-- Task inputs follows --
/-- Whether a request may be tried: none of its line waits before it, but for contributions to an open line (R294) and
host writes while a back-invalidate is outstanding. [DEDUCED, log 20] -/
def Slice.turn (x : Slice) (before : List HomeReq) (r : HomeReq) : Bool :=
  let red := fun (k : HomeKind) => match k with | .redc .. => true | _ => false
  let mine := before.filter (fun b => b.line == r.line)
  mine.isEmpty
    || (red r.kind && x.isOpen r.line && mine.all (fun b => !red b.kind))
    || (match r.kind, x.awaitOf r.line with
        | .hostWr .., some a => a.bi.isSome
        | _, _ => false)

/-- The first request of the queue that makes progress. -/
def Dev.serveFirst (d : Dev) (p s : Nat) : List HomeReq → List HomeReq → Option Dev
  | _, [] => none
  | before, r :: rest =>
    let x := d.slice s
    let next := Dev.serveFirst d p s (before ++ [r]) rest
    match d.place p r.line with
    | none => next
    | some (_, set) =>
      if x.turn before r then
        match d.tryReq p s set r with
        | .blocked => next
        | .again d1 =>
          let x1 := d1.slice s
          let reading := match x1.awaitOf r.line with | some a => a.channel != 0 | none => false
          some (if reading && r.kind.joins then
            d1.setSlice s { x1 with waitq := x1.waitq.map (fun q => if q = r then { r with joined := true } else q) } else d1)
        | .done d1 => let x1 := d1.slice s; some (d1.setSlice s { x1 with waitq := x1.waitq.erase r })
      else next

/-- Serves the queue of a slice until nothing more can be done. -/
def Dev.serveFor (d : Dev) (p s : Nat) : Nat → Dev
  | 0 => d
  | fuel + 1 => match d.serveFirst p s [] (d.slice s).waitq with
    | none => d
    | some d1 => Dev.serveFor d1 p s fuel

/-- Serving with room for the steps of every waiting request. -/
def Dev.serve (d : Dev) (p s : Nat) : Dev := d.serveFor p s (40 * ((d.slice s).waitq.length + 1))

/-- A request arrives at its home or proxy slice: it joins a channel read, or waits its turn (R262, R267). -/
def Dev.arrive (d : Dev) (p s : Nat) (r : HomeReq) : Dev :=
  let x := d.slice s
  match x.awaitOf r.line with
  | some a =>
    if a.channel ≠ 0 && r.kind.joins then
      let valid := match d.place p r.line with
        | some (_, set) => match x.findWay set (d.homeWays p) r.line with
          | some (_, w) => w.valid
          | none => 0
        | none => 0
      let want := r.kind.readSectors.1 &&& ~~~valid
      d.setSlice s { x.setAwait { a with channel := a.channel ||| want } with waitq := x.waitq ++ [{ r with joined := true }] }
    else (d.setSlice s { x with waitq := x.waitq ++ [r] }).serve p s
  | none => (d.setSlice s { x with waitq := x.waitq ++ [r] }).serve p s

/-- A request message arrives: it is metered (19 R539) and taken up. -/
def Dev.arriveMsg (d : Dev) (p s : Nat) (m : Msg) (l : Line) (k : HomeKind) : Dev :=
  (d.meter (domBase (s / 16)) m.acct 1).arrive p s
    { rid := m.rid, src := m.src, acct := m.acct, line := l, kind := k, arrived := d.coh }

/-- The reads that have joined a channel read, once its data is there (R263). -/
def Dev.answerJoined (d : Dev) (p s : Nat) (l : Line) : Dev :=
  let js := (d.slice s).waitq.filter (fun r => r.joined && r.line == l)
  js.foldl (fun (e : Dev) r =>
    match e.place p l with
    | none => e
    | some (_, set) =>
      match (e.slice s).findWay set (e.homeWays p) l with
      | none => e
      | some (k, w) =>
        let e1 := e.answerRead s k w r
        let x := e1.slice s
        e1.setSlice s { x with waitq := x.waitq.erase r }) d

/-- An answer has come: when the transaction on the line waits for nothing more it ends, a victim's way is freed, and
the queue is served. -/
def Dev.settleAwait (d : Dev) (p s : Nat) (a : Await) : Dev :=
  let x := d.slice s
  if a.inv = 0 && a.bi.isNone && a.channel = 0 && a.d2h.isNone then
    let d1 := d.setSlice s (x.delAwait a.line)
    let d2 := match d1.place p a.line with
      | none => d1
      | some (_, set) =>
        match x.findWay set (d.homeWays p) a.line with
        | none => d1
        | some (k, w) =>
          if a.victim then (d1.setSlice s ((d1.slice s).delWay k)).writeBack p w else d1
    (d2.answerJoined p s a.line).serve p s
  else d.setSlice s (x.setAwait a)

/-! ## The near slice (R261, R262, R264) -/

/-- The home slice of a line. -/
def Dev.homeSlice (d : Dev) (p : Nat) (l : Line) : Option Nat := (d.place p l).map (fun x => x.1)

/-- The replica of a line in a near slice: its key and entry. -/
def Slice.findReplica (x : Slice) (set : Nat) (l : Line) : Option (Nat × Replica) :=
  (List.range 16).findSome? (fun k => match sfind x.replicas (set * 16 + k) with
    | some w => if w.line = l then some (set * 16 + k, w) else none
    | none => none)

/-- One read at a near slice: a replica, an open entry, a new entry; none when it waits at the input. -/
def Dev.nearTry (d : Dev) (p n : Nat) (r : NearReq) : Option Dev :=
  let x := d.slice n
  match d.place p r.line with
  | none => some d
  | some (home, set) =>
    match (match x.findReplica set r.line with
           | some (k, w) => if r.sectors &&& ~~~w.valid = 0 then some (k, w) else none
           | none => none) with
    | some (k, w) =>
      some ((d.setSlice n { x with replicas := sput x.replicas k { w with used := x.clock }, clock := x.clock + 1 }).deliver
        r.req r.line w.valid w.data)
    | none =>
      match x.miss.find? (fun e => e.line == r.line) with
      | some e =>
        if e.invSeen then none
        else some (d.setSlice n { x with miss := x.miss.map (fun y =>
          if y.line = r.line then { y with reqs := y.reqs ++ [(r.req, r.sectors)] } else y) })
      | none =>
        match x.freeEntry with
        | none => none
        | some m =>
          let shared := decide (d.replicaWays p > 0) && r.hint != 2 && !r.line.host
          let e : MissEntry := { line := r.line, slot := m, shared := shared, hint := r.hint,
                                 reqs := [(r.req, r.sectors)], sent := d.coh }
          let d1 := d.setSlice n { x with miss := x.miss ++ [e] }
          some (d1.send { src := .slice n, dst := .slice home, rid := 0, acct := r.acct,
                          body := if shared then .rdS r.line r.sectors r.hint else .rdO r.line r.sectors r.hint })

/-- The reads waiting at a near slice's input, in arrival order. -/
def Dev.nearDrain (d : Dev) (p n : Nat) : Dev :=
  (d.slice n).nearq.foldl (fun (e : Dev) r =>
    match e.nearTry p n r with
    | none => e
    | some e1 => let x := e1.slice n; e1.setSlice n { x with nearq := x.nearq.erase r }) d

/-- A read of a core of die t (R261): at the home slice itself when it is of the core's stack. -/
def Dev.readLine (d : Dev) (p t : Nat) (l : Line) (sectors : BitVec 4) (hint : Nat) (q : Requester)
    (acct : Option Nat) : Dev :=
  match d.homeSlice p l with
  | none => d
  | some home =>
    let n := 16 * t + home % 16
    if home = n then d.arrive p n { rid := 0, src := .slice n, acct := acct, line := l, kind := .near q sectors hint, arrived := d.coh }
    else
      let r : NearReq := { line := l, sectors := sectors, hint := hint, req := q, acct := acct }
      match d.nearTry p n r with
      | some d1 => d1
      | none => let x := d.slice n; d.setSlice n { x with nearq := x.nearq ++ [r] }

/-- The installation of a line in a replica way (R264): a free way, else the least recently used one, whose line is
announced by EVN. -/
def Dev.installReplica (d : Dev) (p n home set : Nat) (l : Line) (valid : BitVec 4) (data : LineData) : Dev :=
  let x := d.slice n
  let keys := (List.range (d.replicaWays p)).map (fun k => set * 16 + (15 - k))
  let new : Replica := { line := l, home := home / 16, valid := valid, data := data, used := x.clock }
  let put := fun (e : Dev) k => let y := e.slice n; e.setSlice n { y with replicas := sput y.replicas k new, clock := y.clock + 1 }
  match x.findReplica set l with
  | some (k, _) => put d k
  | none =>
    match keys.reverse.find? (fun k => (sfind x.replicas k).isNone) with
    | some k => put d k
    | none =>
      match keys.filterMap (fun k => (sfind x.replicas k).map (fun w => (k, w))) with
      | [] => d
      | c :: cs =>
        let v := cs.foldl (fun b c => if c.2.used < b.2.used then c else b) c
        let d1 := match d.homeSlice p v.2.line with
          | some h => d.send { src := .slice n, dst := .slice h, rid := 0, body := .evn v.2.line }
          | none => d
        put d1 v.1

/-- A FILL at a near slice (R264). [DEDUCED, log 18] -/
def Dev.fillArrives (d : Dev) (p n home : Nat) (l : Line) (valid : BitVec 4) (data : LineData) (replica : Bool) : Dev :=
  let x := d.slice n
  match x.miss.find? (fun e => e.line == l), d.place p l with
  | some e, some (_, set) =>
    let d1 := if replica then
        if e.invSeen then d.send { src := .slice n, dst := .slice home, rid := 0, body := .evn l }
        else d.installReplica p n home set l valid data
      else d
    let ok := e.reqs.filter (fun r => r.2 &&& ~~~valid == 0)
    let rest := e.reqs.filter (fun r => !(r.2 &&& ~~~valid == 0))
    let y := d1.slice n
    let miss := y.miss.filter (fun m => m.line != l)
    let d2 := match rest with
      | [] => d1.setSlice n { y with miss := miss }
      | _ :: _ =>
        let secs := rest.foldl (fun (s : BitVec 4) q => s ||| q.2) 0
        (d1.setSlice n { y with miss := miss ++ [{ e with reqs := rest, shared := false, invSeen := false, sent := d.coh }] }).send
          { src := .slice n, dst := .slice home, rid := 0, body := .rdO l secs e.hint }
    let d3 := ok.foldl (fun (e : Dev) q => e.deliver q.1 l valid data) d2
    d3.nearDrain p n
  | _, _ => d

/-- An INV at a near slice (R264, R269). -/
def Dev.invArrives (d : Dev) (p n : Nat) (src : UnitId) (l : Line) : Dev :=
  let x := d.slice n
  let reps := match d.place p l with
    | some (_, set) => match x.findReplica set l with
      | some (k, _) => sdel x.replicas k
      | none => x.replicas
    | none => x.replicas
  let d1 := d.setSlice n { x with replicas := reps, miss := x.miss.map (fun e => if e.line = l then { e with invSeen := true } else e) }
  if d1.inj.aim = some (9, n) then d1.fireInjection else d1.send { src := .slice n, dst := src, rid := 0, body := .invAck l }

/-! ## Accesses of engines, the control plane and bulk copies

They read and write lines at the home slice at once. A line that a transaction holds, that is open, or whose current
bytes the host holds is not there to be read or written; `Dev.claim` starts what brings it. -/

/-- The current bytes of a line, when they can be read now. [DESIGN CHOICE, log 15] -/
def Dev.peekLine (d : Dev) (p : Nat) (l : Line) : Option LineData :=
  match d.place p l with
  | none => none
  | some (s, set) =>
    let x := d.slice s
    if (x.awaitOf l).isSome || x.isOpen l then none
    else match x.findWay set (d.homeWays p) l with
      | some (_, w) =>
        if l.host then (if w.mesi == .i || w.valid != 15 then none else some w.data)
        else if w.hostE then none
        else some (mergeLine (sectorMask w.valid) (d.memLine l.n) w.data)
      | none => if l.host then none else some (d.memLine l.n)

/-- Whether a line can be written now. [DESIGN CHOICE, log 15] -/
def Dev.canWrite (d : Dev) (p : Nat) (l : Line) : Bool :=
  match d.place p l with
  | none => false
  | some (s, set) =>
    let x := d.slice s
    if (x.awaitOf l).isSome || x.isOpen l then false
    else match x.findWay set (d.homeWays p) l with
      | some (_, w) =>
        if l.host then (w.mesi == .e || w.mesi == .m) && w.valid == 15
        else !w.hostS && !w.hostE && (w.sharers == 0 ||
          (!(d.net.any (fun m => match m.body with
              | .fill k .. | .inv k | .evn k | .invAck k => k == l
              | .rdS k .. | .rdO k .. => k == l
              | _ => false))
           && (List.range 8).all (fun t => !((d.slice (16 * t + s % 16)).miss.any (fun e => e.line == l)))))
      | none => !l.host
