-- ==== Sys2Proof/Machine/Queue.lean ====
section
/-! DEFINITION. Queues: descriptors, doorbell registers, creation, cursors and release, completion, ERROR (11 R328-R345,
R354-R363, 12 R368, R369). -/

namespace Sys2Proof.Machine

open Sys2Proof

/-! ## Status codes (R361, R121, R278, R389, 15 R456) -/

def stTimeout : Nat := 0x0011
def stSquashed : Nat := 0x0012
def stBadClass : Nat := 0x0021
def stPrivileged : Nat := 0x0022
def stBadDescriptor : Nat := 0x0023
def stBadEngine : Nat := 0x0024
def stIndirectRefused : Nat := 0x0025
def stClusterRejected : Nat := 0x0026
def stResourceRejected : Nat := 0x0027
def stFetchFault : Nat := 0x0028
def stQueueRange : Nat := 0x0029
def stDoorbellOverrun : Nat := 0x002B
def waitDep : Nat := 0x0031
def waitFence : Nat := 0x0032
def waitWindow : Nat := 0x0033
def waitEngine : Nat := 0x0034
def waitTimer : Nat := 0x0041
def waitSpill : Nat := 0x0042
def waitLedger : Nat := 0x0043
def stDebugKilled : Nat := 0x0051
def stDebugNotHalted : Nat := 0x0052
def stDebugBusy : Nat := 0x0053
def stDebugNoRing : Nat := 0x0054
def stDebugRange : Nat := 0x0055
def stPartitionLost : Nat := 0x0071

/-! ## Descriptor fields (R345) -/

def Task.cls (t : Task) : Nat := bytesAt t.desc 0 1
def Task.flags (t : Task) : Nat := bytesAt t.desc 1 1
def Task.cpl (t : Task) : Bool := t.flags % 2 = 1
def Task.debug (t : Task) : Bool := t.flags / 2 % 2 = 1
def Task.indirect (t : Task) : Bool := t.flags / 4 % 2 = 1
def Task.engine (t : Task) : Nat := bytesAt t.desc 2 1
def Task.slot (t : Task) : Nat := t.engine % 4
def Task.fop (t : Task) : Nat := bytesAt t.desc 3 1
def Task.tag (t : Task) : Nat := bytesAt t.desc 4 4
def Task.dep (t : Task) (k : Nat) : Nat := bytesAt t.desc 8 10 / 2 ^ (20 * k) % 2 ^ 20
def Task.aux16 (t : Task) : Nat := bytesAt t.desc 0x12 2
def Task.aux32 (t : Task) : Nat := bytesAt t.desc 0x14 4
def Task.cplVa (t : Task) : Nat := bytesAt t.desc 0x18 8
/-- Fence entries 0-3: wait 0, wait 1, signal 0, signal 1: used, address, value. -/
def Task.fenceUsed (t : Task) (k : Nat) : Bool := t.fop.testBit k
def Task.fenceVa (t : Task) (k : Nat) : Nat := bytesAt t.desc (0x20 + 16 * k) 8
def Task.fenceVal (t : Task) (k : Nat) : Nat := bytesAt t.desc (0x28 + 16 * k) 8
/-- Body words at 0x60, 0x68, 0x70, 0x78. -/
def Task.body (t : Task) (k : Nat) : Nat := bytesAt t.desc (0x60 + 8 * k) 8

/-! ## Classes (R346) -/

def clsKernel : Nat := 0x01
def clsQueueCreate : Nat := 0x40
def clsQueueDestroy : Nat := 0x41
def clsTagClose : Nat := 0x44

/-- Where a class runs. -/
inductive RunsOn where
  | compute | copy | coll | quarter
  deriving DecidableEq, Repr

/-- The class table; none for an unknown class. -/
def classOf (c : Nat) : Option RunsOn :=
  if c = 0x01 then some .compute
  else if c = 0x02 then some .quarter
  else if (0x10 ≤ c ∧ c ≤ 0x13) ∨ c = 0x18 ∨ c = 0x19 then some .copy
  else if c = 0x20 then some .coll
  else if (0x40 ≤ c ∧ c ≤ 0x44) ∨ (0x48 ≤ c ∧ c ≤ 0x4E) then some .quarter
  else none

/-- Kernel-only classes. -/
def kernelOnly (c : Nat) : Bool := decide (0x40 ≤ c)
-- Task inputs concluded --
* _Activity_
What is needed is every line from the beginning of the data up to and including the line with "waiting request. -/", given again word for word.

* _Reply_
/-- Whether a request may be tried: none of its line waits before it, but for contributions to an open line (R294) and
host writes while a back-invalidate is outstanding. [DEDUCED, log 20] -/
def Slice.turn (x : Slice) (before : List HomeReq) (r : HomeReq) : Bool :=
  let red := fun (k : HomeKind) => match k with | .redc .. => true | _ => false
  let mine := before.filter (fun b => b.line == r.line)
  mine.isEmpty
    || (red r.kind && x.isOpen r.line && mine.all (fun b => !red b.kind))
    || (match r.kind, x.awaitOf r.line with
        | .hostWr .., some a => a.bi.isSome
        | _, _ => false)

/-- The first request of the queue that makes progress. -/
def Dev.serveFirst (d : Dev) (p s : Nat) : List HomeReq → List HomeReq → Option Dev
  | _, [] => none
  | before, r :: rest =>
    let x := d.slice s
    let next := Dev.serveFirst d p s (before ++ [r]) rest
    match d.place p r.line with
    | none => next
    | some (_, set) =>
      if x.turn before r then
        match d.tryReq p s set r with
        | .blocked => next
        | .again d1 =>
          let x1 := d1.slice s
          let reading := match x1.awaitOf r.line with | some a => a.channel != 0 | none => false
          some (if reading && r.kind.joins then
            d1.setSlice s { x1 with waitq := x1.waitq.map (fun q => if q = r then { r with joined := true } else q) } else d1)
        | .done d1 => let x1 := d1.slice s; some (d1.setSlice s { x1 with waitq := x1.waitq.erase r })
      else next

/-- Serves the queue of a slice until nothing more can be done. -/
def Dev.serveFor (d : Dev) (p s : Nat) : Nat → Dev
  | 0 => d
  | fuel + 1 => match d.serveFirst p s [] (d.slice s).waitq with
    | none => d
    | some d1 => Dev.serveFor d1 p s fuel

/-- Serving with room for the steps of every waiting request. -/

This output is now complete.